Un altro capitolo previsto dal ddl è il lavoro di prevenzione fatto a livello di scuole, università. Sfida ancor più sentita da Ottolenghi che è docente ordinaria di odontoiatria alla Sapienza di Roma. “Questa legge come ho già avuto modo di dire è un punto di partenza. E tutto il lavoro educativo e di formazione che sarà fatto a livello scolastico e universitario avrà un ruolo sostanziale. Cito, a tal proposito, quel che ha detto il coordinatore per la lotta all’antisemitismo Angelosanto, che ha parlato di una diminuzione dei casi di antisemitismo nel mondo sportivo. Credo sia un buon esempio da cui trarre spunti”. L’attenzione sulle università italiane, a ogni modo, deve restare massima, soprattutto con le tensioni in medio oriente che rischiano di rinfocolare gli animi e creare nuove insidie agli studenti di religione ebraica. “Certamente sono preoccupata, ma anche attenta”, dice Ottolenghi. “Penso che tutte le iniziative che possano aiutare a superare pregiudizi e difficoltà all’interno del mondo universitario siano benvenute. Lavoreremo con le università affinché queste situazioni possano essere gestite al meglio”.

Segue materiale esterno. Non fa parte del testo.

/-- Is it a packet's turn at an endpoint (R135)? -/
def inTurn (s : State) (p : Pkt) (e : Ep) : Bool :=
  ! s.dyn.net.contains p || ! (s.dyn.net.takeWhile (· != p)).any fun q => before s p q e

/-- What becomes of a packet at its destination router, in its turn: the checks of R104, R106, R140, R40, R44, R141 and R685 in turn; one that passes
is handed to the endpoint, `k`. -/
def arrive (s : State) (p : Pkt) (k : State → State) : State :=
  if ! inTurn s p p.dst then s
  else
  let s := takeNet s p
  let u := unitCode .router p.dst.tile
  if ! hcrcOk p then badHcrc s u p
  else if let .bad _ := p.opc then log s (errPkt u .format 2 p .ok)
  else if ! tenantOk p then errTo (violation s (errPkt u .tenant 2 p .tenantViolation)) p .tenantViolation
  else if (p.dst.dep = 0 ∨ p.dst.dep = 5) ∧ ! good s p.dst.tile then errTo s p .regionFault
  else if (p.dst.dep = 0 ∨ p.dst.dep = 5) ∧ oddTwin s p.dst.tile ∧ ! oddOk p then errTo s p .regionFault
  else if ! ownerOk s p then
    let s := if injArmed s (.rtr p.dst.tile) .tenant (fun _ => true) then injFire s (.rtr p.dst.tile) else s
    errTo (violation s (errPkt u .tenant 2 p .tenantViolation)) p .tenantViolation
  else if ! accepts p then errTo (log s (errPkt (blkUnit (epBlk p.dst)) .format 2 p .regionFault)) p .regionFault
  else k (useGrant (tracePkt s (blkUnit (epBlk p.dst)) p 1 0xFF) p)

/-! ### Routing and router ports (R109-R116) -/

/-- Router ports of the dynamic plane: 0-3 the mesh links N, E, S, W; 16 + DEP an endpoint. -/
def epPort (dep : Nat) : Nat := 16 + dep

/-- The router a packet heads for on this package, and the DEP it leaves by there (R112-R114). -/
def headsFor (s : State) (p : Pkt) : Option (Nat × Nat) :=
  if p.dst.chip = myChip s then some (p.dst.tile, p.dst.dep)
  else (egressPort s p.src p.dst.chip).map fun n => ((lpEp 0 n).tile, 1)

/-- XY routing (R112): first x, then y, then DEP. -/
def xyPort (tile target dep : Nat) : Nat :=
  if tile % 8 < target % 8 then 1
  else if target % 8 < tile % 8 then 3
  else if tile / 8 < target / 8 then 2
  else if target / 8 < tile / 8 then 0
  else epPort dep

/-- OPC, TENANT, destination and TAG of a packet, as a sounding shows them (R663). -/
def vcHead (p : Pkt) : Nat :=
  p.opc.code * 2 ^ 55 + p.tenant * 2 ^ 47 + (p.dst.chip * 2 ^ 10 + p.dst.tile % 8 * 2 ^ 7 + p.dst.tile / 8 * 2 ^ 4 + p.dst.dep) * 2 ^ 29 + p.tag * 2 ^ 17

/-- The router port by which a packet leaves to its endpoint: a MEP has two channels (R28), and the source decides between them. Log 133, DESIGN CHOICE. -/
def exitPort (tile : Nat) (p : Pkt) (dep : Nat) : Nat :=
  match epKind tile dep with
  | .mep _ => if (p.src.tile + p.src.dep) % 2 = 1 then 24 else epPort dep
  | _ => epPort dep

/-- The router output a packet takes on its way to a router and DEP. -/
def outPort (tile target dep : Nat) (p : Pkt) : Nat := if tile = target then exitPort tile p dep else xyPort tile target dep

/-- The router and input port at the far end of a mesh output. -/
def farEnd (tile out : Nat) : Nat × Nat :=
  match out with
  | 0 => (tile - 8, 2) | 1 => (tile + 1, 3) | 2 => (tile + 8, 0)
  | _ => (tile - 1, 1)

/-- The tenant of the packet that a flit belongs to. -/
def flitTenant (f : VcFlit) : Nat := f.head / 2 ^ 47 % 256

/-- A flit of a packet that enters a virtual channel now. -/
def vcFlit (s : State) (tile inp : Nat) (outs : List Nat) (p : Pkt) (last : Bool) : VcFlit := ⟨tile, inp, vcOf p, outs, last, vcHead p, s.clk.now⟩

/-- Flits that a virtual channel holds or that are on the link to it: those that its sender's credits count (R109). -/
def vcLoad (s : State) (tile inp vc : Nat) : Nat :=
  (s.dyn.vcs.filter fun f => f.tile == tile && f.inp == inp && f.vc == vc).length +
    (s.dyn.wire.filter fun w => w.1 == tile && w.2.1 == inp && w.2.2.1 == vc).length

/-- Has a router output a credit for a virtual channel (R109)? An endpoint takes what its grants cover. -/
def hasCredit (s : State) (tile out vc : Nat) : Bool :=
  decide (4 ≤ out) || decide (vcLoad s (farEnd tile out).1 (farEnd tile out).2 vc < 4)

/-- The dateline class of a packet about to leave through a lane port of a direction (R115): 0 when it enters a new dimension, then 1 when
the link is the dimension's wrap link. -/
def nextClass (s : State) (prev : Option Nat) (d : TorusDir) (dclass : Nat) : Nat :=
  let p := posOf (myChip s)
  let z := torusSize s
  let x := if d.dim = 0 then p.1 else if d.dim = 1 then p.2.1 else p.2.2
  let n := if d.dim = 0 then z.1 else if d.dim = 1 then z.2.1 else z.2.2
  let c := match prev with
    | some q => if q = d.dim then dclass else 0
    | none => dclass
  if (d.neg ∧ x = 0) ∨ (! d.neg ∧ x + 1 = n) then 1 else c

/-- Is a flit the head of its virtual channel, its channel free at the output, and a place free behind it (R109)? -/
def vcReady (s : State) (tile out : Nat) (f : VcFlit) : Bool :=
  f.tile == tile && f.outs.contains out &&
  (s.dyn.vcs.find? fun g => g.tile == tile && g.inp == f.inp && g.vc == f.vc) == some f &&
  ! (s.dyn.holds.any fun h => h.tile == tile && h.out == out && h.vc == f.vc && h.inp != f.inp) && hasCredit s tile out f.vc

/-- The weights in force at an output (R111): those of its last packet boundary. -/
def outWeights (s : State) (tile out : Nat) : Word :=
  match s.dyn.weights.find? fun x => x.1 == 32 * tile + out with
  | some x => x.2
  | none => rd s (Reg.rtrDynArb tile)

/-- A packet boundary of an output (R111): with no packet under way, the register's weights come into force. -/
def latchWeights (s : State) (tile out : Nat) : State :=
  if s.dyn.holds.any fun h => h.tile == tile && h.out == out then s
  else { s with dyn := { s.dyn with weights := (s.dyn.weights.filter fun x => x.1 != 32 * tile + out) ++ [(32 * tile + out, rd s (Reg.rtrDynArb tile))] } }

/-- The weight of a priority at an output (R111): 0 is taken as 1. -/
def vcWeight (s : State) (tile out prio : Nat) : Nat :=
  let w := outWeights s tile out
  max 1 (if prio = 2 then getF w RtrDynArb.W2 else if prio = 1 then getF w RtrDynArb.W1 else getF w RtrDynArb.W0)

/-- The keys of an output's round-robin pointer and deficit for a priority. -/
def outKey (tile out prio : Nat) : Nat := (tile * 32 + out) * 4 + prio

/-- Among ready flits of one priority, the one whose input comes first at or after the pointer (R110). -/
def rrPick (s : State) (tile out prio : Nat) (l : List VcFlit) : Option VcFlit :=
  let ptr := eGet 0 (outKey tile out prio) s.dyn.rr
  let key (f : VcFlit) := (f.inp + 32 - ptr) % 32
  l.foldl (fun (o : Option VcFlit) f => match o with
    | none => some f
    | some g => if key f < key g then some f else some g) none

/-- A flit leaves by a router output: its virtual channel there is held or freed, the pointer moves, and a mesh output counts it and uses a credit
(R109, R110, R638). The flit leaves its buffer when every output has taken it (R133); a packet's end lets new weights in (R111). -/
def sendFlit (s : State) (f : VcFlit) (out : Nat) : State :=
  let k := outKey f.tile out (f.vc / 2)
  let hs := s.dyn.holds.filter fun h => ! (h.tile == f.tile && h.out == out && h.vc == f.vc)
  let outs := f.outs.erase out
  let same (g : VcFlit) : Bool := g.tile == f.tile && g.inp == f.inp && g.vc == f.vc
  let vcs := if outs.isEmpty then updFirst same (fun g => { g with since := s.clk.now }) (s.dyn.vcs.erase f)
    else updFirst (· == f) (fun g => { g with outs := outs }) s.dyn.vcs
  let far := farEnd f.tile out
  let s := { s with dyn := { s.dyn with
    vcs := vcs,
    holds := if f.last then hs else hs ++ [⟨f.tile, out, f.vc, f.inp, flitTenant f⟩],
    wire := if out < 4 then s.dyn.wire ++ [(far.1, far.2, f.vc, flitTenant f)] else s.dyn.wire,
    rr := eSet 0 k ((f.inp + 1) % 32) s.dyn.rr } }
  let s := if f.last then latchWeights s f.tile out else s
  if out < 4 then bump s (Reg.telLinkUtil f.tile out) TelLinkUtil.DFLITS 1 else s

/-- One router output in one cycle (R110): a ready P3 flit; else the highest priority with deficit left, refilled with its weight when every
ready priority has run out. -/
def outputStep (s : State) (tile out : Nat) : State :=
  let s := latchWeights s tile out
  let ready (s : State) (p : Nat) := s.dyn.vcs.filter fun f => vcReady s tile out f && f.vc / 2 == p
  match rrPick s tile out 3 (ready s 3) with
  | some f => sendFlit s f out
  | none =>
    let ps := [2, 1, 0].filter fun p => ! (ready s p).isEmpty
    if ps.isEmpty then s
    else
      let s := if ps.any fun p => eGet 0 (outKey tile out p) s.dyn.deficit != 0 then s
        else
          let d := ps.foldl (fun d p => eSet 0 (outKey tile out p) (vcWeight s tile out p) d) s.dyn.deficit
          { s with dyn := { s.dyn with deficit := d } }
      match ps.find? fun p => eGet 0 (outKey tile out p) s.dyn.deficit != 0 with
      | none => s
      | some p =>
        match rrPick s tile out p (ready s p) with
        | none => s
        | some f =>
          let k := outKey tile out p
          sendFlit { s with dyn := { s.dyn with deficit := eSet 0 k (eGet 0 k s.dyn.deficit - 1) s.dyn.deficit } } f out

/-- Every router output that has a flit, in one cycle. -/
def routersStep (s : State) : State :=
  (s.dyn.vcs.flatMap fun f => f.outs.map fun o => (f.tile, o)).dedup.foldl (fun s x => outputStep s x.1 x.2) s

/-- The response a discarding unit on the way sends for a packet (R116, R142). Log 77, DEDUCED. -/
def bounce (s : State) (p : Pkt) (st : Status) : State := errTo s p st

end Sys2Proof.Machine
end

Nel suo mandato la presidente si pone tra gli obiettivi quello di “rappresentare tutte e 21 le comunità ebraiche italiane. Già oggi all’interno della governance sono rappresentate tutte le componenti del Consiglio. E poi sicuramente far conoscere meglio l’ebraismo italiano, cercando di abbattere i pregiudizi”. In previsione del passaggio del ddl antisemitismo alla Camera, vuole fare un ulteriore appello per una convergenza ancora più ampia? “L’auspicio è quello. In più, parallelamente alla legge, mi auguro che tutte le altre iniziative sul tema siano coerenti con lo spirito che l’ha animata”.